What to produce. Each line below that includes "refused" counts once; report the total and nothing more.

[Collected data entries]

● ● ●

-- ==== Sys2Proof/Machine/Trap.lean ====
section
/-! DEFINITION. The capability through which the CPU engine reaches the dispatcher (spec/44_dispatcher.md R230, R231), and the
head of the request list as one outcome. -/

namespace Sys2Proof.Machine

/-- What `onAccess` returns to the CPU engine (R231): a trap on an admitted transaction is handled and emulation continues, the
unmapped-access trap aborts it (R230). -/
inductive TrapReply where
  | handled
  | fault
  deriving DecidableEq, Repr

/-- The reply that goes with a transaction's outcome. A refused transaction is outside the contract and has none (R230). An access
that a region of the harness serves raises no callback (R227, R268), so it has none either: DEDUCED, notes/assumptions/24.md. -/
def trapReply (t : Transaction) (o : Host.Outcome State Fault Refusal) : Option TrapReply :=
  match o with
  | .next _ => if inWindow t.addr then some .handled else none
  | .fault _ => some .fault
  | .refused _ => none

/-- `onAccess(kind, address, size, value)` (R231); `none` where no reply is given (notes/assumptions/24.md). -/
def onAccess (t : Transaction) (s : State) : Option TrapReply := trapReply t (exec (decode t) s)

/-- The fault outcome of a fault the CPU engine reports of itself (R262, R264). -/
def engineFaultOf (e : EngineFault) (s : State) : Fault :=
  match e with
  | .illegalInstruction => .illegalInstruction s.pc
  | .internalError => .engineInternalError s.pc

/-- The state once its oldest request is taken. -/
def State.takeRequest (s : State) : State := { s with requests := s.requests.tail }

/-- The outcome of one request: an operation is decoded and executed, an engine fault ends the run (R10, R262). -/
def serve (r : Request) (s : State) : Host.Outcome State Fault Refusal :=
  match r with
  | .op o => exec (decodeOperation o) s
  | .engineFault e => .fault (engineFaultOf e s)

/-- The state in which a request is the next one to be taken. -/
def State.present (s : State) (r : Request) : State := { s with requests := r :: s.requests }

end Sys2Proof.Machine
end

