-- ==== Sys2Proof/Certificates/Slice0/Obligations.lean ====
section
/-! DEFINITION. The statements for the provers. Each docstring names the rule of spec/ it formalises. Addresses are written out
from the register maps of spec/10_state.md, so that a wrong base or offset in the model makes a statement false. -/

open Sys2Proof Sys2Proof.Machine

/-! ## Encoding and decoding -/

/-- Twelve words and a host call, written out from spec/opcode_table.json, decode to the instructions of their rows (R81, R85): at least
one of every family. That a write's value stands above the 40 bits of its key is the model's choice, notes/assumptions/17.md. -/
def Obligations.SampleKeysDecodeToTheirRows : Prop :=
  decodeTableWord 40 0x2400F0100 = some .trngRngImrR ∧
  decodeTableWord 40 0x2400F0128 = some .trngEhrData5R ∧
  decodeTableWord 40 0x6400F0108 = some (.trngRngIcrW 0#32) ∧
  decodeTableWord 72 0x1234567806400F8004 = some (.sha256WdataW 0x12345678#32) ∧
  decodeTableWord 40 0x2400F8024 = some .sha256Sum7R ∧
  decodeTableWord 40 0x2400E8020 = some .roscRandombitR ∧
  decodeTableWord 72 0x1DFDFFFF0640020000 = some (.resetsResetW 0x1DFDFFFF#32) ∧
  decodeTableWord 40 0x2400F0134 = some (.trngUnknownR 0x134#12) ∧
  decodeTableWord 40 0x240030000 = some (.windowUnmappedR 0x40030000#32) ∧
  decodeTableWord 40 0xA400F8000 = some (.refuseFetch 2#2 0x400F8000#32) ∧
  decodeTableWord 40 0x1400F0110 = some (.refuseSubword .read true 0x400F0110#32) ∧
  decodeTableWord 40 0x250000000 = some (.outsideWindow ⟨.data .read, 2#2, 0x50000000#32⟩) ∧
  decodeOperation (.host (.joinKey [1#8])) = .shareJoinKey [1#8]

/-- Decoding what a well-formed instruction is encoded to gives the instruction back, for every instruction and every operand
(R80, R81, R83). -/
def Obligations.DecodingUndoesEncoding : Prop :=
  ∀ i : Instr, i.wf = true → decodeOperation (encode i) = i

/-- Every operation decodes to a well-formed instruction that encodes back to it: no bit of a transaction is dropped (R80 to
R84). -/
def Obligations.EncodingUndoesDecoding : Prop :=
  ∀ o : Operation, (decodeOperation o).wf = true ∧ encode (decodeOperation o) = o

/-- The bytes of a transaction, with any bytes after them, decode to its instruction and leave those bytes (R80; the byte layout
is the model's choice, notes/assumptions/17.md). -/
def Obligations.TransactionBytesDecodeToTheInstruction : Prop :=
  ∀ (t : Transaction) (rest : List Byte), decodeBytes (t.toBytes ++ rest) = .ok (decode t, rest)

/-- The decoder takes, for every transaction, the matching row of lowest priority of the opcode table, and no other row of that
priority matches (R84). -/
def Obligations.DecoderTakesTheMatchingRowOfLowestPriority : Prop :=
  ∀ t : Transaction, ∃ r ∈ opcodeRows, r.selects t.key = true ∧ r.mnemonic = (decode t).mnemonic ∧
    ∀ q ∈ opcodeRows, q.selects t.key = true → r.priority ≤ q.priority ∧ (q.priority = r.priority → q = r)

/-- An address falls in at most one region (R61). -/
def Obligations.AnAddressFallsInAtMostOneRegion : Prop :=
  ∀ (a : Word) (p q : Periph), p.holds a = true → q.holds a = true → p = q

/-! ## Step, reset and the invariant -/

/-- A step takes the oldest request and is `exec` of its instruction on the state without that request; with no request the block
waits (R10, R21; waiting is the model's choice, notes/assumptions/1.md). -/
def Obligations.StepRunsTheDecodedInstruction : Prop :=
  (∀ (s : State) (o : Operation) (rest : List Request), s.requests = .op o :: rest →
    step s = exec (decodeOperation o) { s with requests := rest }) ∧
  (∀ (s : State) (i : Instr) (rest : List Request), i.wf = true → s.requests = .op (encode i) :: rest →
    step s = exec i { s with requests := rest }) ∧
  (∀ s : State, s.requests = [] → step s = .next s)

● ● ●

Task answer. 2